On trouve le même mode émotionnel – désolé, attristé et indulgent – sur Où conduit l’escalier, par exemple.
Oui mais je trouve aujourd’hui cette chanson un peu forcée. Le titre et la chanson en elle-même m'ont été inspirés par un recueil de nouvelles d’Alexeï Remizov, Où finit l’escalier. Là, j’essaie d’aller le plus loin dans le réalisme pour aller au-delà, dans un supra-réalisme. La partie musicale assez longue, au milieu de la chanson, me semble permettre d’imaginer la scène après que les choses eurent été assénées, de revenir sur ces deux corps qui s’humilient l’un l’autre. Le langage est un peu fort - je ne peux pas m’en empêcher.

Etes-vous très critique vis-à-vis de vos disques ?

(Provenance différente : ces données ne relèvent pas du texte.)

-- ==== Sys2Proof/Machine/Dispatch.lean ====
section
/-! DEFINITION. exec: one arm per instruction, each one direct call of its meaning. -/

namespace Sys2Proof.Machine

def exec (i : Instr) (s : State) : Host.Outcome State Fault Refusal :=
  match i with
  | .stop pad operand => Sys2Proof.Machine.execStop pad operand s
  | .cmd pad operand => Sys2Proof.Machine.execCmd pad operand s
  | .addr pad operand => Sys2Proof.Machine.execAddr pad operand s
  | .dummy pad operand => Sys2Proof.Machine.execDummy pad operand s
  | .mode pad operand => Sys2Proof.Machine.execMode pad operand s
  | .mode2 pad operand => Sys2Proof.Machine.execMode2 pad operand s
  | .mode4 pad operand => Sys2Proof.Machine.execMode4 pad operand s
  | .read pad operand => Sys2Proof.Machine.execRead pad operand s
  | .write pad operand => Sys2Proof.Machine.execWrite pad operand s
  | .jumpOnCs pad operand => Sys2Proof.Machine.execJumpOnCs pad operand s
  | .addrDdr pad operand => Sys2Proof.Machine.execAddrDdr pad operand s
  | .modeDdr pad operand => Sys2Proof.Machine.execModeDdr pad operand s
  | .mode2Ddr pad operand => Sys2Proof.Machine.execMode2Ddr pad operand s
  | .mode4Ddr pad operand => Sys2Proof.Machine.execMode4Ddr pad operand s
  | .readDdr pad operand => Sys2Proof.Machine.execReadDdr pad operand s
  | .writeDdr pad operand => Sys2Proof.Machine.execWriteDdr pad operand s
  | .dataLearn pad operand => Sys2Proof.Machine.execDataLearn pad operand s
  | .unassigned n pad operand => Sys2Proof.Machine.execUnassigned n pad operand s
  | .encode i0 i1 => Sys2Proof.Machine.execEncode i0 i1 s
  | .decode w => Sys2Proof.Machine.execDecode w s
  | .writeSeq index words => Sys2Proof.Machine.execWriteSeq index words s
  | .issue seq addr size => Sys2Proof.Machine.execIssue seq addr size s
  | .drain size => Sys2Proof.Machine.execDrain size s
  | .fill seq addr data => Sys2Proof.Machine.execFill seq addr data s
  | .acquire who => Sys2Proof.Machine.execAcquire who s
  | .release who => Sys2Proof.Machine.execRelease who s
  | .init => Sys2Proof.Machine.execInit s
  | .ipcmd seqid datsz => Sys2Proof.Machine.execIpcmd seqid datsz s

end Sys2Proof.Machine
end

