/-- INIT's last access (R224) and its response: the timing register is written, the response is `Ok`, `mode` is Idle
(R24), and of the device only what R39's last column says changes besides (log 10). -/
def Obligations.InitCompletes : Prop :=
  ∀ (s : State) (j : Service), s.eng.job = some j → j.task = .init .timing → j.todo = [] → s.dev.clockOn = true →
    ∃ t1 t, exec .init s = .next t1 ∧ exec .init t1 = .next t ∧
      t1.eng.hist = s.eng.hist ++ [.wr s.cfg.off.flshcfg s.cfg.flashTiming] ∧ t1.responses = s.responses ∧
      t.eng =
        { s.eng with
          mode := .idle, job := none, hist := s.eng.hist ++ [.wr s.cfg.off.flshcfg s.cfg.flashTiming] } ∧
      t.responses = s.responses ++ [(j.sender, .ok .unit)] ∧
      OnlyKey
        { s.dev with
          flshcfg := s.cfg.flashTiming
          ctrl := s.dev.ctrl &&& ~~~(s.cfg.mask.mdis ||| swrstMask s.cfg)
          rxBuf := []
          txBuf := []
          rxctl := (s.dev.rxctl &&& ~~~s.cfg.mask.rxwmk) ||| s.cfg.rxwmField4B } t.dev ∧
      t.cfg = s.cfg ∧ t.port = s.port ∧ t.foreign = s.foreign ∧ t.schedule = s.schedule

/-! ### Refusals and holds -/

/-- In Uninit every request but INIT, ENCODE and DECODE is refused (R196, R222); so are INIT outside Uninit, a nested
ACQUIRE, and a RELEASE by a requester that is not the owner (R196). -/
def Obligations.RequestsAreRefused : Prop :=
  ∀ s : State, s.eng.mode ≠ .active → s.eng.job = none → ownerAllows s.eng.owner s.eng.offer = true →
    (s.eng.mode = .uninit →
      ∀ (index : BitVec 4) (words : Vector Word 4) (addr size : Word) (sz : Half) (data : List Word)
        (who : Requester) (i : Instr),
        i ∈ [Instr.writeSeq index words, .issue index addr sz, .drain size, .fill index addr data, .acquire who,
          .release who] →
        exec i s = .refused .uninitialised) ∧
    (s.eng.mode = .idle → exec .init s = .refused .alreadyInitialised) ∧
    (s.eng.owner = some s.eng.offer → s.eng.mode = .idle → ∀ who, exec (.acquire who) s = .refused .nestedAcquire) ∧
    (s.eng.mode = .idle → ∀ who, s.eng.owner ≠ some who → exec (.release who) s = .refused .notTheOwner)

/-- A request is held while another is served or another requester owns the lock (R172; 10_state.md R25): it gets no
response and nothing changes, which exec of it says by answering the same state (log 31). -/
def Obligations.RequestsAreHeld : Prop :=
  ∀ (s : State) (i : Instr), ModeInv s →
    (∃ i0 i1, i = .encode i0 i1) ∨ (∃ w, i = .decode w) ∨ (∃ index words, i = .writeSeq index words) ∨
      (∃ seq addr size, i = .issue seq addr size) ∨ (∃ size, i = .drain size) ∨
      (∃ seq addr data, i = .fill seq addr data) ∨ (∃ who, i = .acquire who) ∨ (∃ who, i = .release who) ∨
      i = .init →
    (∀ j, s.eng.job = some j → s.eng.mode = .active ∧ (taskInstr j.task ≠ i → exec i s = .next s)) ∧
      (s.eng.job = none → ownerAllows s.eng.owner s.eng.offer = false → exec i s = .next s)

Oui, je crois. Mais, comme je suis déjà épaté de les avoir finis, je considère mes disques comme des victoires. J’ai beaucoup d’affection pour eux - même La Mémoire neuve -, je ne les regarde jamais comme des ennemis. En fait, je m’y implique assez pour ne pas pouvoir détester mes disques.

Ce qui est historiquement curieux dans le rock d’aujourd’hui, c’est que les artistes sont aussi cultivés et intellectuellement outillés que les critiques. Vous aussi vous livrez-vous à un travail critique sur vos disques ?
Je n’ai pas la prétention de comprendre ce que je fais. En revanche, je peux rapidement me désolidariser de ce que je fais, avoir le recul pour juger une chanson. Mais mon critère principal reste le plaisir que je prends à faire mes chansons, tout simplement, ce qui éradique tout problème de critique. Quand j’écris une chanson comme Antonia, où tout semble aller de source, je ne lutte pas, mon sens critique est un peu au placard. Je constate seulement que prendre du plaisir à faire une chanson est un garant de qualité.